YOUR ASSIGNMENT = The response should be a precise copy of every entry.

INFORMATION =
↓↓↓
-- ==== Sys2Proof/Laws/Ops.lean ====
section
/-! SUPPORT. One law per shared operation: what it can do, in terms of the state it starts from. -/

namespace Sys2Proof.Machine

/-! ### The refresh counter (R41) -/

theorem countR_msb (r : Byte) (k : Nat) : (countR r k).msb = r.msb := by
  simp [countR, BitVec.msb_eq_getLsbD_last]

/-- R's low seven bits count mod 128. -/
theorem countR_low (r : Byte) (k : Nat) : (countR r k).toNat % 128 = (r.toNat + k) % 128 := by
  have h1 : (countR r k).toNat % 128 = (r + BitVec.ofNat 8 k).toNat % 128 := by
    have h2 : (countR r k).toNat % 128 = (countR r k &&& 0x7F).toNat := by
      rw [BitVec.toNat_and]; exact (Nat.and_two_pow_sub_one_eq_mod _ 7).symm
    have h3 : (r + BitVec.ofNat 8 k).toNat % 128 = ((r + BitVec.ofNat 8 k) &&& 0x7F).toNat := by
      rw [BitVec.toNat_and]; exact (Nat.and_two_pow_sub_one_eq_mod _ 7).symm
    rw [h2, h3]
    congr 1
    apply BitVec.eq_of_getLsbD_eq
    intro i hi
    have key : ∀ i < 8, (0x80 : Byte).getLsbD i = !(0x7F : Byte).getLsbD i := by decide
    simp only [countR, BitVec.getLsbD_and, BitVec.getLsbD_or, key i hi]
    cases (0x7F : Byte).getLsbD i <;> simp
  rw [h1, BitVec.toNat_add, BitVec.toNat_ofNat]
  omega

/-! ### Running an instruction -/

/-- An instruction of fixed cost answers its body on the fetched state, with its T-states. -/
theorem runFixed_eq (len m1 cyc : Nat) (body : State → State) (s : State) :
    runFixed len m1 cyc body s = .next ((body (s.fetched len m1)).tick cyc) := rfl

/-- A conditional instruction: with its condition, its effect and the taken count; else nothing and the other count. -/
theorem runEither_whenCond (len m1 yes no : Nat) (k : Cond) (f : State → State) (s : State) :
    runEither len m1 yes no (fun t => t.whenCond k f) s =
      .next (if condHolds k s.regs.f then (f (s.fetched len m1)).tick yes else (s.fetched len m1).tick no) := by
  have h : (s.fetched len m1).regs.f = s.regs.f := rfl
  unfold runEither State.whenCond
  dsimp only
  rw [h]
  by_cases hk : condHolds k s.regs.f = true
  · simp [hk]
  · simp [hk]

/-- A body whose outcome is a test: the test selects the result and the count. -/
theorem runEither_ite (len m1 yes no : Nat) (c : State → Prop) [∀ t, Decidable (c t)] (f g : State → State)
    (s : State) :
    runEither len m1 yes no (fun t => if c t then (f t, true) else (g t, false)) s =
      .next (if c (s.fetched len m1) then (f (s.fetched len m1)).tick yes else (g (s.fetched len m1)).tick no) := by
  unfold runEither
  by_cases hk : c (s.fetched len m1) <;> simp [hk]

/-! ### The next free value is that of the state -/

@[simp] theorem State.mapRegs_drawn (s : State) (f : Regs → Regs) : (s.mapRegs f).drawn = s.drawn := rfl
@[simp] theorem State.mapVdp_drawn (s : State) (f : Vdp → Vdp) : (s.mapVdp f).drawn = s.drawn := rfl
@[simp] theorem State.write_drawn (s : State) (a : Word) (v : Byte) : (s.write a v).drawn = s.drawn := rfl
@[simp] theorem State.fetched_drawn (s : State) (len m1 : Nat) : (s.fetched len m1).drawn = s.drawn := rfl

/-! ### Ports (R120, R121): a port access changes the VDP and the count of free values, nothing else -/

theorem State.portRead_frame (s : State) (p : Byte) :
    (s.portRead p).2 = { s with vdp := (s.portRead p).2.vdp, draws := (s.portRead p).2.draws } := by
  unfold State.portRead
  split
  · rfl
  split
  · rfl
  split
  · unfold State.vCounterRead
    dsimp only
    split <;> rfl
  split <;> rfl

theorem State.portWrite_frame (s : State) (p v : Byte) :
    s.portWrite p v = { s with vdp := (s.portWrite p v).vdp, draws := (s.portWrite p v).draws } := by
  unfold State.portWrite
  split
  · rfl
  split <;> rfl

/-- The VDP after a port read is one of four. -/
theorem State.portRead_vdp (s : State) (p : Byte) :
    (s.portRead p).2.vdp = s.vdp ∨ (s.portRead p).2.vdp = s.vdp.dataRead.2 ∨
      (s.portRead p).2.vdp = (s.vdp.statusRead s.drawn).2 ∨ (s.portRead p).2.vdp = s.vdp.clearLatch := by
  unfold State.portRead
  split
  · exact .inr (.inl rfl)
  split
  · exact .inr (.inr (.inl rfl))
  split
  · unfold State.vCounterRead
    dsimp only
    split
    · exact .inr (.inr (.inr rfl))
    · exact .inr (.inr (.inr rfl))
  split
  · exact .inr (.inr (.inr rfl))
  · exact .inl rfl

/-- The VDP after a port write is one of three. -/
theorem State.portWrite_vdp (s : State) (p v : Byte) :
    (s.portWrite p v).vdp = s.vdp ∨ (s.portWrite p v).vdp = s.vdp.dataWrite s.drawn v ∨
      (s.portWrite p v).vdp = s.vdp.controlWrite s.params s.cycles v := by
  unfold State.portWrite
  split
  · exact .inr (.inl rfl)
  split
  · exact .inr (.inr rfl)
  · exact .inl rfl

/-- A port access depends on the VDP, the clock, the parameters and the count of free values alone; so fetching first
changes nothing in it. -/
theorem State.portRead_fetched (s : State) (p : Byte) (len m1 : Nat) :
    (s.fetched len m1).portRead p =
      ((s.portRead p).1,
        { s.fetched len m1 with vdp := (s.portRead p).2.vdp, draws := (s.portRead p).2.draws }) := by
  unfold State.portRead
  split
  · rfl
  split
  · rfl
  split
  · unfold State.vCounterRead
    by_cases h : s.params.vcounterIsFunction = true
    · have h' : (s.fetched len m1).params.vcounterIsFunction = true := h
      simp only [h, h', if_true]; rfl
    · have h' : ¬ (s.fetched len m1).params.vcounterIsFunction = true := h
      simp only [h, h']; rfl
  split <;> rfl

theorem State.portWrite_fetched (s : State) (p v : Byte) (len m1 : Nat) :
    (s.fetched len m1).portWrite p v =
      { s.fetched len m1 with vdp := (s.portWrite p v).vdp, draws := (s.portWrite p v).draws } := by
  unfold State.portWrite
  split
  · rfl
  split <;> rfl

end Sys2Proof.Machine
end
↑↑↑
REPLY TO THE EXERCISE =
-- ==== Sys2Proof/Laws/Ops.lean ====
section
/-! SUPPORT. One law per shared operation: what it can do, in terms of the state it starts from. -/

namespace Sys2Proof.Machine

/-! ### The refresh counter (R41) -/

theorem countR_msb (r : Byte) (k : Nat) : (countR r k).msb = r.msb := by
  simp [countR, BitVec.msb_eq_getLsbD_last]

/-- R's low seven bits count mod 128. -/
theorem countR_low (r : Byte) (k : Nat) : (countR r k).toNat % 128 = (r.toNat + k) % 128 := by
  have h1 : (countR r k).toNat % 128 = (r + BitVec.ofNat 8 k).toNat % 128 := by
    have h2 : (countR r k).toNat % 128 = (countR r k &&& 0x7F).toNat := by
      rw [BitVec.toNat_and]; exact (Nat.and_two_pow_sub_one_eq_mod _ 7).symm
    have h3 : (r + BitVec.ofNat 8 k).toNat % 128 = ((r + BitVec.ofNat 8 k) &&& 0x7F).toNat := by
      rw [BitVec.toNat_and]; exact (Nat.and_two_pow_sub_one_eq_mod _ 7).symm
    rw [h2, h3]
    congr 1
    apply BitVec.eq_of_getLsbD_eq
    intro i hi
    have key : ∀ i < 8, (0x80 : Byte).getLsbD i = !(0x7F : Byte).getLsbD i := by decide
    simp only [countR, BitVec.getLsbD_and, BitVec.getLsbD_or, key i hi]
    cases (0x7F : Byte).getLsbD i <;> simp
  rw [h1, BitVec.toNat_add, BitVec.toNat_ofNat]
  omega

/-! ### Running an instruction -/

/-- An instruction of fixed cost answers its body on the fetched state, with its T-states. -/
theorem runFixed_eq (len m1 cyc : Nat) (body : State → State) (s : State) :
    runFixed len m1 cyc body s = .next ((body (s.fetched len m1)).tick cyc) := rfl

/-- A conditional instruction: with its condition, its effect and the taken count; else nothing and the other count. -/
theorem runEither_whenCond (len m1 yes no : Nat) (k : Cond) (f : State → State) (s : State) :
    runEither len m1 yes no (fun t => t.whenCond k f) s =
      .next (if condHolds k s.regs.f then (f (s.fetched len m1)).tick yes else (s.fetched len m1).tick no) := by
  have h : (s.fetched len m1).regs.f = s.regs.f := rfl
  unfold runEither State.whenCond
  dsimp only
  rw [h]
  by_cases hk : condHolds k s.regs.f = true
  · simp [hk]
  · simp [hk]

/-- A body whose outcome is a test: the test selects the result and the count. -/
theorem runEither_ite (len m1 yes no : Nat) (c : State → Prop) [∀ t, Decidable (c t)] (f g : State → State)
    (s : State) :
    runEither len m1 yes no (fun t => if c t then (f t, true) else (g t, false)) s =
      .next (if c (s.fetched len m1) then (f (s.fetched len m1)).tick yes else (g (s.fetched len m1)).tick no) := by
  unfold runEither
  by_cases hk : c (s.fetched len m1) <;> simp [hk]

/-! ### The next free value is that of the state -/

@[simp] theorem State.mapRegs_drawn (s : State) (f : Regs → Regs) : (s.mapRegs f).drawn = s.drawn := rfl
@[simp] theorem State.mapVdp_drawn (s : State) (f : Vdp → Vdp) : (s.mapVdp f).drawn = s.drawn := rfl
@[simp] theorem State.write_drawn (s : State) (a : Word) (v : Byte) : (s.write a v).drawn = s.drawn := rfl
@[simp] theorem State.fetched_drawn (s : State) (len m1 : Nat) : (s.fetched len m1).drawn = s.drawn := rfl

/-! ### Ports (R120, R121): a port access changes the VDP and the count of free values, nothing else -/

theorem State.portRead_frame (s : State) (p : Byte) :
    (s.portRead p).2 = { s with vdp := (s.portRead p).2.vdp, draws := (s.portRead p).2.draws } := by
  unfold State.portRead
  split
  · rfl
  split
  · rfl
  split
  · unfold State.vCounterRead
    dsimp only
    split <;> rfl
  split <;> rfl

theorem State.portWrite_frame (s : State) (p v : Byte) :
    s.portWrite p v = { s with vdp := (s.portWrite p v).vdp, draws := (s.portWrite p v).draws } := by
  unfold State.portWrite
  split
  · rfl
  split <;> rfl

/-- The VDP after a port read is one of four. -/
theorem State.portRead_vdp (s : State) (p : Byte) :
    (s.portRead p).2.vdp = s.vdp ∨ (s.portRead p).2.vdp = s.vdp.dataRead.2 ∨
      (s.portRead p).2.vdp = (s.vdp.statusRead s.drawn).2 ∨ (s.portRead p).2.vdp = s.vdp.clearLatch := by
  unfold State.portRead
  split
  · exact .inr (.inl rfl)
  split
  · exact .inr (.inr (.inl rfl))
  split
  · unfold State.vCounterRead
    dsimp only
    split
    · exact .inr (.inr (.inr rfl))
    · exact .inr (.inr (.inr rfl))
  split
  · exact .inr (.inr (.inr rfl))
  · exact .inl rfl

/-- The VDP after a port write is one of three. -/
theorem State.portWrite_vdp (s : State) (p v : Byte) :
    (s.portWrite p v).vdp = s.vdp ∨ (s.portWrite p v).vdp = s.vdp.dataWrite s.drawn v ∨
      (s.portWrite p v).vdp = s.vdp.controlWrite s.params s.cycles v := by
  unfold State.portWrite
  split
  · exact .inr (.inl rfl)
  split
  · exact .inr (.inr rfl)
  · exact .inl rfl

/-- A port access depends on the VDP, the clock, the parameters and the count of free values alone; so fetching first
changes nothing in it. -/
theorem State.portRead_fetched (s : State) (p : Byte) (len m1 : Nat) :
    (s.fetched len m1).portRead p =
      ((s.portRead p).1,
        { s.fetched len m1 with vdp := (s.portRead p).2.vdp, draws := (s.portRead p).2.draws }) := by
  unfold State.portRead
  split
  · rfl
  split
  · rfl
  split
  · unfold State.vCounterRead
    by_cases h : s.params.vcounterIsFunction = true
    · have h' : (s.fetched len m1).params.vcounterIsFunction = true := h
      simp only [h, h', if_true]; rfl
    · have h' : ¬ (s.fetched len m1).params.vcounterIsFunction = true := h
      simp only [h, h']; rfl
  split <;> rfl

theorem State.portWrite_fetched (s : State) (p v : Byte) (len m1 : Nat) :
    (s.fetched len m1).portWrite p v =
      { s.fetched len m1 with vdp := (s.portWrite p v).vdp, draws := (s.portWrite p v).draws } := by
  unfold State.portWrite
  split
  · rfl
  split <;> rfl

end Sys2Proof.Machine
end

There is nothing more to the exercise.